Dans le théâtre de la Foi berninien,la réalité que nous connaissons, grise et routinière, doit s’effacer. Il existe, entre Ciel et Terre, un espace où les créatures de Dieu se rejoignent en un ballet de drapés et de nuages. C’est en cet espace éthéré que revivent pour nous Sainte-Thérèse ou la bienheureuse Louise Albertoni, tant aimées des hommes et des femmes du XVII ème siècle ! La sculpture baroque, pleine d’énergie virile et farouche, casse le cadre de la sculpture traditionnelle. Les grandes figures de pierre ne sont plus condamnées à l’introspection éternelle. Elles implorent, interpellent ou menacent des êtres invisibles que le spectateur est appelé à imaginer. Comme Constantin le Grand que Bernini fit renaître du marbre à la Scala Regia du Vatican, subjugué par une théophanie invisible, la sculpture est appelée à partager les tourments grandioses d’une époque mystique. A la même époque, les belles figures peintes d’un Guido Reni percent d’un regard implorant le misérable cadre qui les enferme. Le « hors-champ », comme l’on dit aujourd’hui au cinéma, devient le cadre naturel de la sculpture.

En déployant au dessus du prêtre un tel appareil, l’art enlève le prédicateur, sévère ou mondain, à son audience, le coupe de l’espace et du temps qui régit l’humanité grouillante, celle des spéculateurs et des dames frivoles. Ce n’est plus un prêtre que l’on écoute d’une oreille plus ou moins distraite, ou d’un sommeil tout à fait innocent : c’est un agent assermenté de Dieu ! L’ange dicte son sermon et le met en musique.
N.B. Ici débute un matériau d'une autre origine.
-- ==== Sys2Proof/Tests/Slice0.lean ====
section
/-! SUPPORT. Tests of the model on small states, and for each statement with hypotheses a state and operands that meet
them, clause by clause. -/

namespace Sys2Proof.Tests

-- Each kernel evaluation would hold a thread of its own while it waits for the theorems before it.
set_option Elab.async false

open Sys2Proof.Machine

/-- The outcome is a next state that passes this check. -/
def answers (o : Host.Outcome State Fault Refusal) (check : State → Bool) : Bool :=
  match o with
  | .next t => check t
  | .fault _ => false
  | .refused _ => false

/-! ## Ill-formed commands are refused -/

theorem test_wellFormed_limits :
    (Instr.wr (List.replicate 255 0#8)).wellFormed = true ∧ (Instr.wr (List.replicate 256 0#8)).wellFormed = false ∧
      (Instr.query (List.replicate 300 0#8)).wellFormed = false ∧ Instr.requestTake.wellFormed = true := by
  decide +kernel

theorem test_no_word_spells_a_command :
    decodeTableWord 8 0 = none ∧ (State.withFetchWord State.reset 8 0).pending = [] := by
  decide +kernel

/-! ## Small states -/

/-- Both lines UP, with this reception and classifier on Line N. -/
def upPort (rx : Reception) (errors : Nat) : LinePort :=
  { line := .up, alignCount := 16, errorCount := errors, cleanCount := 0, rx := rx }

def upWith (rx : Reception) (c : Classifier) : State :=
  { State.powerOn 0 with
    port := { n := upPort rx 0, s := upPort Reception.none 0 }, cls := { n := c, s := Classifier.empty } }

def up : State := upWith Reception.none Classifier.empty

def received (st : RxState) (n : Nat) : Reception :=
  { state := st, count := n, symbolError := false, declared := none, bytes := List.replicate n 0x01#8 }

def judging : Classifier := { Classifier.empty with state := .judging }

def desc : Descriptor :=
  { arrival := .n, cls := 2, total := 20, cells := 1, entry := none, state := .receiving, data := [] }

def queued : Descriptor := { desc with state := .queued, entry := some 0, data := List.replicate 20 0x01#8 }

def carrying (d : Descriptor) : Classifier := { Classifier.empty with state := .carrying, reservation := some d }

/-- A frame of 20 bytes with payload length 0 and a good check word. -/
def goodBytes : List Byte := withCheck (header 0x77#32 0x88#32 0x01#8 0x40#8 0 0 0)

def wholeFrame (st : RxState) : Reception :=
  { state := st, count := 20, symbolError := false, declared := some 20, bytes := goodBytes }

def service (awaited : Bool) : ServiceEntry :=
  { frame := [], sort := .reply, builder := .agent, awaited := awaited }

def launch (x : LaunchSource) : Launch := { start := 0, bytes := [], source := x }

/-- Line S UP and free with one offer, this cadence unit, service queue, class queue 2 and lane 2. -/
def deciding (u : Cadence) (q : List ServiceEntry) (ds : List Descriptor) : State :=
  ({ up with
      offers := { n := 0, s := 1 }, cadence := { n := Cadence.powerOn, s := u }, service := { n := [], s := q } } :
    State).setQueue .s 2 ds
Quoi de plus baroque que ce détournement de fonction, où l’abat-voix, objet d’une utilité navrante, devient le cadre sans limite d’un univers parallèle !

Et que l’on est loin de la sévère solitude protestante ! L’art de la Contre-Réforme peuple les églises de serviteurs de marbre, de bronze ou de stuc, qui assistent l’humanité laborieuse et inquiète dans un troublant silence. Face à l’épreuve du Salut, ou dans les tracas quotidiens, le fidèle catholique n’est plus seul, comme dans ces temples désertés par les arts mal-aimés.

La forme berninienne

L’ange de Simon Challe est un enfant de Gianlorenzo Bernini. Serviteur accompli, ce n’est ni un athlète musclé ni un frêle adolescent. Son modelé est doux et viril, sans l’obsession anatomique de la renaissance curieuse, sans la pose inconfortable du maniérisme. C’est le petit frère des anges du choeur de Saint-Pierre du Vatican. Son visage rappelle aussi les anges qui gardent le Saint Sacrement, toujours en la basilique de l’apôtre Pierre.

Anges de la Gloire de la Cathedra Petri, Basilique Saint-Pierre-du-Vatican. (dans Bernini, par R.Wittkower, Phaidon)

Rien de choquant, dans cette belle semi-nudité. Asexuelle, elle nourrit l’admiration du spectateur pour une perfection formelle sans qu’une énergie proprement et immédiatement sexuelle s’en exhale ; Est-ce la décence qui règne ici, ou bien l’innocence de la perfection ? Et cette innocence, n’est-elle pas adaptée parfaitement à la « stature » et la belle mission d’un ange de Dieu ? Quant à son drapé, il n’est pas le plus convaincant, et ne mérite point qu’on s’y attarde. Extension des nuages, il ne semble répondre qu’à une logique de décence. La décence, après tout, ne fut-elle pas inventée par Dieu pour offrir aux artistes l’art du drapé ? Simon Challe n’a pas le génie ornemental d’un Bernini. Ses talents brillent suffisamment fort dans ce beau morceau, dans l’ombre de l’un des plus grands génies d’Occident.